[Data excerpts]
****
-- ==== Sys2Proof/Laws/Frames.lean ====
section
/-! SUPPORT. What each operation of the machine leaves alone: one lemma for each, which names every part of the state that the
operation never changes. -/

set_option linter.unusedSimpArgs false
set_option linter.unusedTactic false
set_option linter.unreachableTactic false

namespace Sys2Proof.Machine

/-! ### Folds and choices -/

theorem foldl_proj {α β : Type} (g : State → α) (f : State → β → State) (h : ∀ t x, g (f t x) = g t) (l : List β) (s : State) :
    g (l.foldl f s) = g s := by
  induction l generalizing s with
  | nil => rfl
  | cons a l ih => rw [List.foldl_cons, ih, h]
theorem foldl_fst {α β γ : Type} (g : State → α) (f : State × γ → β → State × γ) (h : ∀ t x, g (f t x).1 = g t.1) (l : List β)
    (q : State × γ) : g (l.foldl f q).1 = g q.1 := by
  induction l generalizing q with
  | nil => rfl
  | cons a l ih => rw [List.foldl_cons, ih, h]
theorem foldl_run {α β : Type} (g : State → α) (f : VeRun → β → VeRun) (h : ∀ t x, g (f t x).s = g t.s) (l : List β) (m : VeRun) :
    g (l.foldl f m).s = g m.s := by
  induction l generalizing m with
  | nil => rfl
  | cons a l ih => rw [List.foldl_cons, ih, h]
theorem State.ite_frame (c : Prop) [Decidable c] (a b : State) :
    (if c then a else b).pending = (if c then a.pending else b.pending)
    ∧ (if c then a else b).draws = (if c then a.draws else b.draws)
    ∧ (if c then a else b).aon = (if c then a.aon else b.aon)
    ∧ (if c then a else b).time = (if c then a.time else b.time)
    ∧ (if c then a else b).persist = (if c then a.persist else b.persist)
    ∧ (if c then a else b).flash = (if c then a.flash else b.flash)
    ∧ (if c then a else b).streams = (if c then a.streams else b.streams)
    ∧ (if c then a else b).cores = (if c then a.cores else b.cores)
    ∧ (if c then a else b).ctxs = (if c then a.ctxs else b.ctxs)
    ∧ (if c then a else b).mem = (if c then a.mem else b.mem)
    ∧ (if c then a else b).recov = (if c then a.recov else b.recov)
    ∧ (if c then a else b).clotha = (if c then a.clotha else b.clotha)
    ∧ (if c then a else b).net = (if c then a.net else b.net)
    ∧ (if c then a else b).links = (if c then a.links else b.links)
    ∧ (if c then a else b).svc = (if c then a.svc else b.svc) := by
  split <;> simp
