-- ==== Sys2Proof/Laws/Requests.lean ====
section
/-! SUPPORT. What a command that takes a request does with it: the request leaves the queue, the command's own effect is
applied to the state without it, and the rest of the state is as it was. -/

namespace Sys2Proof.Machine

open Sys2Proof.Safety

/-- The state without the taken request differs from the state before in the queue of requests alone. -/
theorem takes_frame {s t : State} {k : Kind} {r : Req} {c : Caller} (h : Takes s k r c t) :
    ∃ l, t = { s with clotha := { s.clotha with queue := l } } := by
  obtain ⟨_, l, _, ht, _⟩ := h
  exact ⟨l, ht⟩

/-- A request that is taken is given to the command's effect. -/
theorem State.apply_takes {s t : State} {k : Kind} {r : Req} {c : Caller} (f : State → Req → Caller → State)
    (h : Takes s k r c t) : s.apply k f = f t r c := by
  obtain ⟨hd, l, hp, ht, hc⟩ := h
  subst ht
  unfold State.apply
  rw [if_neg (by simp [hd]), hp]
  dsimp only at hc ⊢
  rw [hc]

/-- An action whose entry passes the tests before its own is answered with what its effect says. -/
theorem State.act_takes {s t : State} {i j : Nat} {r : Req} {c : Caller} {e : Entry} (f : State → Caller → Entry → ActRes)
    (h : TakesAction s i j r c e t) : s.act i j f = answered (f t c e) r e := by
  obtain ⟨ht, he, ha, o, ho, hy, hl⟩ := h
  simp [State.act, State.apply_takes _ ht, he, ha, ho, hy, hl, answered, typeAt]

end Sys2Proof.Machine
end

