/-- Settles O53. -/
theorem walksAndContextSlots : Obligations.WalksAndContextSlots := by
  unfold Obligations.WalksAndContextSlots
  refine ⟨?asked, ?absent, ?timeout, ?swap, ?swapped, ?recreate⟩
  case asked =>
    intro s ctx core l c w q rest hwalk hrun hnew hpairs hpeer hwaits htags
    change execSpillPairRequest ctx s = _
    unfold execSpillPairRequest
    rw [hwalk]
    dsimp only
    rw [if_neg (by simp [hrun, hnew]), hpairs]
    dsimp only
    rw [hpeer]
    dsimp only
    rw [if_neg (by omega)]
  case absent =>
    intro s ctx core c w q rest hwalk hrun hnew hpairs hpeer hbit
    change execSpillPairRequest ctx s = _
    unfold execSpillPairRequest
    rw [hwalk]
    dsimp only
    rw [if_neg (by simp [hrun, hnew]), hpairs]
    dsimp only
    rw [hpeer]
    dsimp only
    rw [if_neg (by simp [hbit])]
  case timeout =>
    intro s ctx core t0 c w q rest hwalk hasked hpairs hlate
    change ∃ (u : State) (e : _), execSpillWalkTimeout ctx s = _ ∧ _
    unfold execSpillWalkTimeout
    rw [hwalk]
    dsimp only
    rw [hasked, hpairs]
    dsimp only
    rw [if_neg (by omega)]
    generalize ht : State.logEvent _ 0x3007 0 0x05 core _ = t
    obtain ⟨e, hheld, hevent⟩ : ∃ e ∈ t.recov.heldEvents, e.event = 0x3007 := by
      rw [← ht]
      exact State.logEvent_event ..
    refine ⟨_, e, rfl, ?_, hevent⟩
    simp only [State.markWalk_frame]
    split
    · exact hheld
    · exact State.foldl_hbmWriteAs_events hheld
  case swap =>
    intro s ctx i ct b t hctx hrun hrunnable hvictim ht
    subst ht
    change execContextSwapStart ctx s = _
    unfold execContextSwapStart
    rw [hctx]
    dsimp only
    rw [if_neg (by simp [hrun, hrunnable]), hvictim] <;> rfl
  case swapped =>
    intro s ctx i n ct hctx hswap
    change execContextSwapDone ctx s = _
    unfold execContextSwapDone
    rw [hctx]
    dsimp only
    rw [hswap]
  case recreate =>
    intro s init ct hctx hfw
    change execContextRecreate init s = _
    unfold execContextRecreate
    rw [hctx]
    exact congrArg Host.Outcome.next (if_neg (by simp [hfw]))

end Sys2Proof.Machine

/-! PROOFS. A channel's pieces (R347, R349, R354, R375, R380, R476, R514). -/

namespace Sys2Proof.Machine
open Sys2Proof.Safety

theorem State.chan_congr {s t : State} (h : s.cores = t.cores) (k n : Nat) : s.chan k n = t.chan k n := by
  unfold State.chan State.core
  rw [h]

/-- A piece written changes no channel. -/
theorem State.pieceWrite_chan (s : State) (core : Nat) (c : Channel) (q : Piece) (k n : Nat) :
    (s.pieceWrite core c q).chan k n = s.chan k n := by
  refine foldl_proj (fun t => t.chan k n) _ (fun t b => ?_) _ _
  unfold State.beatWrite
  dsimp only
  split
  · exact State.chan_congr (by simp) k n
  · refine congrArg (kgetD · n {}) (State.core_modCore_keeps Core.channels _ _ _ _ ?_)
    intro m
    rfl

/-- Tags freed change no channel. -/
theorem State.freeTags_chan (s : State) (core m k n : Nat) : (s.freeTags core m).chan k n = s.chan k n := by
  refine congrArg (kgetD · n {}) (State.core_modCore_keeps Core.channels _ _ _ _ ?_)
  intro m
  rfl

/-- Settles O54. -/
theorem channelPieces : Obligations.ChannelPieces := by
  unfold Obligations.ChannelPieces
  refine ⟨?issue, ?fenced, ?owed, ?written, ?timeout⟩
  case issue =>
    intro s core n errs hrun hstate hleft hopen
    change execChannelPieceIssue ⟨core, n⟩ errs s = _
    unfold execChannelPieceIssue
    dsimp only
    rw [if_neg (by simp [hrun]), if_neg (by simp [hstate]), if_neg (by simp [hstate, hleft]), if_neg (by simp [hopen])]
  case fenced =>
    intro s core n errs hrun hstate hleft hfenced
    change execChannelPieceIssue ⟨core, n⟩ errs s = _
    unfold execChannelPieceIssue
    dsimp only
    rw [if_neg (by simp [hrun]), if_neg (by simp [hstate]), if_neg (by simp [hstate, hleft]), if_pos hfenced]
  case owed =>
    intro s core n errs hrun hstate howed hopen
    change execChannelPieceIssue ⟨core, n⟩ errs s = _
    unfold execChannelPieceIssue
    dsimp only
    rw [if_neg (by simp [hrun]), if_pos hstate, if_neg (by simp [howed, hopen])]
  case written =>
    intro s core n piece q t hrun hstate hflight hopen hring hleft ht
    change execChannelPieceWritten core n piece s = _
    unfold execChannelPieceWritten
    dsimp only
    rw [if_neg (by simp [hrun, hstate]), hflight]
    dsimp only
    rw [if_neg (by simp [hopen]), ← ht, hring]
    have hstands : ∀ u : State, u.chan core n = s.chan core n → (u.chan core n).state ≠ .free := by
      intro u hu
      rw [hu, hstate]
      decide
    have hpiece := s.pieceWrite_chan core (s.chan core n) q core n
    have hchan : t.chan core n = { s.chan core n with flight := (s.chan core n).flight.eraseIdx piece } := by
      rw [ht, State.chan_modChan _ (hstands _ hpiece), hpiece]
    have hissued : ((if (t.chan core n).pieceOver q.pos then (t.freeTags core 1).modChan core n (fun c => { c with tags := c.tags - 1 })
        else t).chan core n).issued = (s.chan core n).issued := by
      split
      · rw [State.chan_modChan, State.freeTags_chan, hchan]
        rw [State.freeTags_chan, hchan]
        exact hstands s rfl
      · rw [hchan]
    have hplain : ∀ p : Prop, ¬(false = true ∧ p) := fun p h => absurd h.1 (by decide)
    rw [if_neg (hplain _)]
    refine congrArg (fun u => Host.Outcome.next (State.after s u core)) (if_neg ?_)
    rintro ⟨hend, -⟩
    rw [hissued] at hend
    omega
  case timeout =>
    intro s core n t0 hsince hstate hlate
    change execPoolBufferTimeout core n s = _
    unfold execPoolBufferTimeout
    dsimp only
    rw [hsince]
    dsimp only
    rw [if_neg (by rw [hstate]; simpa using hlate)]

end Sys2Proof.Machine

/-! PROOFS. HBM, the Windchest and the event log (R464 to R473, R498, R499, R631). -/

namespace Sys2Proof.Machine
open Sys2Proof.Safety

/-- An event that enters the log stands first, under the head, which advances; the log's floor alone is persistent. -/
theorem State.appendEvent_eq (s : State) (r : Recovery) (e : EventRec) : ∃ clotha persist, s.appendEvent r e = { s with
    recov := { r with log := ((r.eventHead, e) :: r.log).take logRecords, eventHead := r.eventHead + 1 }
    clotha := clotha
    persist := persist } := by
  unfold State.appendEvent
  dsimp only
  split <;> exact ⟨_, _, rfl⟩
****
— EXERCISE DESCRIPTION —
Identify the lines above with the word "execSpillWalkTimeout". Copy them.

— FINAL ANSWER —
    change ∃ (u : State) (e : _), execSpillWalkTimeout ctx s = _ ∧ _
    unfold execSpillWalkTimeout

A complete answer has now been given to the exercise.